[Collected data]
/-- A write of the field die reaches the engine over the die link; while the link is down it waits for its return
(R254). -/
def enqueueDie (op : PointOp) (d : Dev) : Dev :=
  if d.link.coreLost then { d with pe := { d.pe with heldField := d.pe.heldField ++ [op] } } else enqueue op d

/-- Queue a write of a field-die or Lock-keeper point with its check made at capture (R49). -/
def enqueueField (off : Nat) (v : Word) (q : Nat) (stamp : Stamp) (src : Word) (d : Dev) : Dev :=
  let id := predefBase + off
  let k := ((recOf d id).map (·.kind)).getD 1
  (if srcClass src = 6 then enqueueDie else enqueue)
    { id := id, act := .write v q (some (pointCheck id v q k)) 0, stamp := stamp, source := src,
            writer := .field } d

/-- Queue a change of quality by the field side, value kept (R17, R197, R229). -/
def enqueueQuality (off q : Nat) (src : Word) (d : Dev) : Dev :=
  if srcClass src = 6 then
    enqueueDie { id := predefBase + off, act := .quality q, stamp := fieldNow d, source := src, writer := .field } d
  else enqueue { id := predefBase + off, act := .quality q, stamp := now d, source := src, writer := .field } d

/-- Relinquish by the device itself, at once. -/
def relinquishNow (id prio : Nat) (src : Word) (d : Dev) : Dev :=
  engineNow { id := id, act := .relinquish prio, stamp := now d, source := src, writer := .inner, authorised := true } d

end Sys2Proof.Machine
end

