-- ==== Sys2Proof/Machine/Adc.lean ====
section
/-! DEFINITION. Adc: converters, sequences, triggers, the filter chain's words, references, urgent conversions,
calibration, and the conversion of universal inputs (R190–R216). -/
namespace Sys2Proof.Machine

/-! ## Slots -/

def slotCfg (a : Adc) (s : Nat) : Word := Tab.get 0#32 a.cfg s
def slotFilt (a : Adc) (s : Nat) : Word := Tab.get 0#32 a.filt s
def slotRes (a : Adc) (s : Nat) : Word := Tab.get 1#32 a.res s
def slotSource (w : Word) : Nat := fld w 5 0
def slotGain (w : Word) : Nat := fld w 20 18
def slotRef (w : Word) : Nat := fld w 17 16

/-- What a change of configuration compares (R199). -/
def confKey (cfg filt : Word) : Nat × Nat :=
  ((cfg &&& 0x1F003F#32).toNat, (filt &&& 0xE70F00#32).toNat)

/-- The next enabled slot from `s` on (R202). -/
def nextSlot (a : Adc) (s : Nat) : Option Nat :=
  (List.range 64).find? fun i => decide (s ≤ i) && bit (slotCfg a i) 31

/-- A slot starts: configuration writes that waited for it are in force, and a change settles; without one the running
stream goes on (R199, R214). -/
def startSlot (s : Nat) (a : Adc) : Adc :=
  let k := confKey (slotCfg a s) (slotFilt a s)
  if a.lastConf = some k then { a with run := .slot s, settle := 0 }
  else { a with run := .slot s, settle := settleWords (slotFilt a s), lastConf := some k, notch := none }

/-- The converter becomes idle: the pending trigger starts (R204). -/
def goIdle (a : Adc) : Adc :=
  match a.pending with
  | none => { a with run := .idle }
  | some p =>
    match nextSlot a p with
    | some t => startSlot t { a with pending := none }
    | none => { a with run := .idle, pending := none }

def startSeq (s : Nat) (a : Adc) : Adc :=
  match nextSlot a s with
  | some t => startSlot t a
  | none => goIdle a

/-- A trigger reaches a converter (R204); a retired converter takes none. -/
def triggerAdc (c start : Nat) (d : Dev) : Dev :=
  let a := adcOf d c
  if retired d (unitAdc c) then d
  else match a.run with
    | .idle => setAdc c (startSeq start a) d
    | _ =>
      if a.pending.isNone then setAdc c { a with pending := some start } d
      else setAdc c { a with trigLost := up16 a.trigLost, status := setBit a.status 9 true } d

/-- The configuration words of a slot as last written, those of a write that waits for its conversion among them (R214). -/
def slotWords (a : Adc) (s : Nat) : Word × Word := (Tab.find a.slotWait s).getD (slotCfg a s, slotFilt a s)

/-- A held slot write takes effect when the slot's conversion ends (R214). -/
def applySlotWait (s : Nat) (a : Adc) : Adc :=
  match Tab.find a.slotWait s with
  | none => a
  | some (c, f) =>
    { a with
      cfg := Tab.set 0#32 a.cfg s c, filt := Tab.set 0#32 a.filt s f, slotWait := Tab.del a.slotWait s }

def writeSlotRegs (s : Nat) (cfg filt : Word) (a : Adc) : Adc :=
  if a.run = .slot s then { a with slotWait := Tab.put a.slotWait s (cfg, filt) }
  else { a with cfg := Tab.set 0#32 a.cfg s cfg, filt := Tab.set 0#32 a.filt s filt }

/-- The slot ends; the sequence goes on or ends (R202). -/
def endSlot (s : Nat) (a : Adc) : Adc :=
  let last := bit (slotCfg a s) 30 || decide (63 ≤ s)
  let a := applySlotWait s a
  if last then goIdle a else startSeq (s + 1) a

/-! ## Words -/

/-- Reference state of a word (R197). -/
def refState (d : Dev) (a : Adc) (ref : Nat) : Nat :=
  if !d.inp.refReady then 1
  else if (ref = 1 ∧ !d.inp.extGood) ∨ (ref = 2 ∧ !d.inp.ratioGood) then 2
  else if !a.calibrated then 3
  else 0

def adcOffset (a : Adc) (g : Nat) : Int := sgn 24 (Tab.get 0#32 a.offset g).toNat
def adcGain (a : Adc) (g : Nat) : Word := Tab.get 0x3F800000#32 a.gain g

/-- (raw − OFFSETg)·GAINg rounded to the VALUE field, where raw is the mean of `count` sinc words that add up to `sum`, or the
limit of a clipped word (R198, R200). A result that the field cannot hold is not stated by the manual: a free value (log
entry 7). -/
def meanValue (d : Dev) (a : Adc) (g : Nat) (sum : Int) (count : Nat) (clip : Option Bool) : Int × Bool :=
  match clip with
  | some true => (8388607, false)
  | some false => (-8388608, false)
  | none =>
    let k := adcGain a g
    let n := (sum - adcOffset a g * count) * F32.num k
    let m : Int := F32.magDen k * count
    let v := (2 * n + m) / (2 * m)
    if -8388608 ≤ v ∧ v ≤ 8388607 then (v, false) else (sgn 24 (freeWord d).toNat, true)

/-- The same of a single word. -/
def wordValue (d : Dev) (a : Adc) (g : Nat) (raw : Int) (clip : Option Bool) : Int × Bool := meanValue d a g raw 1 clip

/-! ## Universal inputs (R191–R193) -/

def uiOf (d : Dev) (n : Nat) : Ui := Tab.get {} d.inp.uis n
def setUi (n : Nat) (u : Ui) (d : Dev) : Dev := { d with inp := { d.inp with uis := Tab.set {} d.inp.uis n u } }
def uiMode (u : Ui) : Nat := fld u.cfg 3 0
def uiSlot (u : Ui) : Nat := fld u.cfg 21 16
def uiAdc (n : Nat) : Nat := n / 24

/-- KIND of a UI mode (R191). -/
def uiKind (mode : Nat) : Nat := if mode = 5 then 4 else if mode = 6 then 10 else 1

/-- The root of the platinum equation within −200 to 850 °C, for R/RNOM = n/m (R193). In units of 1e-10,
5775·t² − 39083000·t + (r − 1)·1e10 = 0. -/
def platinum (n m : Int) : Word :=
  if m ≤ 0 then F32.nan
  else
    let disc : Int := 39083000 * 39083000 * m - 4 * 5775 * 10000000000 * (n - m)
    if disc < 0 then F32.nan
    else
      let s : Int := F32.isqrt 128 (disc.toNat * 2 ^ 120 / m.toNat) 0
      let t : Int := 39083000 * 2 ^ 60 - s
      let u : Int := 2 * 5775 * 2 ^ 60
      if t < -200 * u ∨ 850 * u < t then F32.nan else F32.rat t u.toNat

def k298 : Word := F32.rat 29815 100
def k273 : Word := F32.rat 27315 100

def thermistor (r rnom beta : Word) : Word :=
  F32.sub (F32.div F32.one (F32.add (F32.div F32.one k298) (F32.div (F32.ln (F32.div r rnom)) beta))) k273

/-- The engineering value of a word of a UI (R192, R193): Vin = VALUE·Vref / (G·2^23), then by mode. -/
def uiValue (d : Dev) (u : Ui) (cfg : Word) (v : Int) : Word :=
  let vref := if slotRef cfg = 1 then d.inp.vrefExt else 0x40200000#32
  let n := v * F32.num vref
  let m := F32.magDen vref * (2 ^ slotGain cfg * 8388608)
  let mode := uiMode u
  let scale : Int := if mode = 1 then 5 else if mode = 2 then 10 else if mode = 3 then 10000 else 1000
  let lin := fld u.cfg 7 6
  if mode = 1 ∨ mode = 2 ∨ lin = 0 then F32.rat (n * scale) m
  else if lin = 1 then platinum (n * scale * F32.magDen u.par0) (m * F32.num u.par0)
  else thermistor (F32.rat (n * scale) m) u.par0 u.par1

/-- Value and quality of a capture: FAULT for a clipped word or a result that is not finite (R193, R198). -/
def uiReading (d : Dev) (u : Ui) (cfg : Word) (v : Int) (clipped : Bool) : Word × Nat :=
  let x := uiValue d u cfg v
  (x, if clipped || !F32.finite x then qFault else qGood)

/-- The field die forwards a captured word to the UI's point (R213). -/
def captureUi (n : Nat) (x : Word) (q : Nat) (stamp : Stamp) (d : Dev) : Dev :=
  enqueueField n x q stamp (srcField n) (setUi n { uiOf d n with lastValue := x, lastQuality := q, lastStamp := stamp } d)

/-- The UI a capturing slot serves (R213). -/
def captureTarget (d : Dev) (c s : Nat) : Option Nat :=
  let w := slotCfg (adcOf d c) s
  if bit w 29 && decide (c < 2 ∧ slotSource w < 24) then
    let n := 24 * c + slotSource w
    let u := uiOf d n
    if decide (1 ≤ uiMode u ∧ uiMode u ≤ 4) && uiSlot u == s then some n else none
  else none

/-- Value, quality and stamp of the newest VALID word of a slot as the UI's point takes it (R192, R213); `how` is 2 for a
clipped word. -/
def slotReading (d : Dev) (c s n how : Nat) : Word × Nat × Stamp :=
  let a := adcOf d c
  let r := uiReading d (uiOf d n) (slotCfg a s) (resValue (slotRes a s)) (how == 2)
  (r.1, r.2, Tab.get ⟨0#32, 0#16⟩ a.stamps s)

/-- The die-link frame of the field die carries the newest VALID word of each capturing slot that no frame has carried yet;
the capture takes it (R210, R213). -/
def forwardSlot (c s : Nat) (d : Dev) : Dev :=
  let a := adcOf d c
  let f := Tab.get 0 a.unsent s
  match captureTarget d c s with
  | none => d
  | some n =>
    if f = 0 then d
    else
      let r := slotReading d c s n f
      captureUi n r.1 r.2.1 r.2.2
        (setAdc c { a with
          fresh := Tab.set 0 a.fresh s 0, unsent := Tab.set 0 a.unsent s 0
          res := Tab.set 1#32 a.res s (setBit (slotRes a s) 6 false) } d)

def forwardCaptures (d : Dev) : Dev := forRange 2 (fun c d => forRange 64 (forwardSlot c) d) d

#### TASK DETAILS
Output the lines above between the one holding "(startSeq start a) d" and the one holding "def adcOffset (a", inclusive, with nothing before or after them.

#### SOLUTION TO THE EXERCISE
    | .idle => setAdc c (startSeq start a) d
    | _ =>
      if a.pending.isNone then setAdc c { a with pending := some start } d
      else setAdc c { a with trigLost := up16 a.trigLost, status := setBit a.status 9 true } d

/-- The configuration words of a slot as last written, those of a write that waits for its conversion among them (R214). -/
def slotWords (a : Adc) (s : Nat) : Word × Word := (Tab.find a.slotWait s).getD (slotCfg a s, slotFilt a s)

/-- A held slot write takes effect when the slot's conversion ends (R214). -/
def applySlotWait (s : Nat) (a : Adc) : Adc :=
  match Tab.find a.slotWait s with
  | none => a
  | some (c, f) =>
    { a with
      cfg := Tab.set 0#32 a.cfg s c, filt := Tab.set 0#32 a.filt s f, slotWait := Tab.del a.slotWait s }

def writeSlotRegs (s : Nat) (cfg filt : Word) (a : Adc) : Adc :=
  if a.run = .slot s then { a with slotWait := Tab.put a.slotWait s (cfg, filt) }
  else { a with cfg := Tab.set 0#32 a.cfg s cfg, filt := Tab.set 0#32 a.filt s filt }

/-- The slot ends; the sequence goes on or ends (R202). -/
def endSlot (s : Nat) (a : Adc) : Adc :=
  let last := bit (slotCfg a s) 30 || decide (63 ≤ s)
  let a := applySlotWait s a
  if last then goIdle a else startSeq (s + 1) a

/-! ## Words -/

/-- Reference state of a word (R197). -/
def refState (d : Dev) (a : Adc) (ref : Nat) : Nat :=
  if !d.inp.refReady then 1
  else if (ref = 1 ∧ !d.inp.extGood) ∨ (ref = 2 ∧ !d.inp.ratioGood) then 2
  else if !a.calibrated then 3
  else 0

def adcOffset (a : Adc) (g : Nat) : Int := sgn 24 (Tab.get 0#32 a.offset g).toNat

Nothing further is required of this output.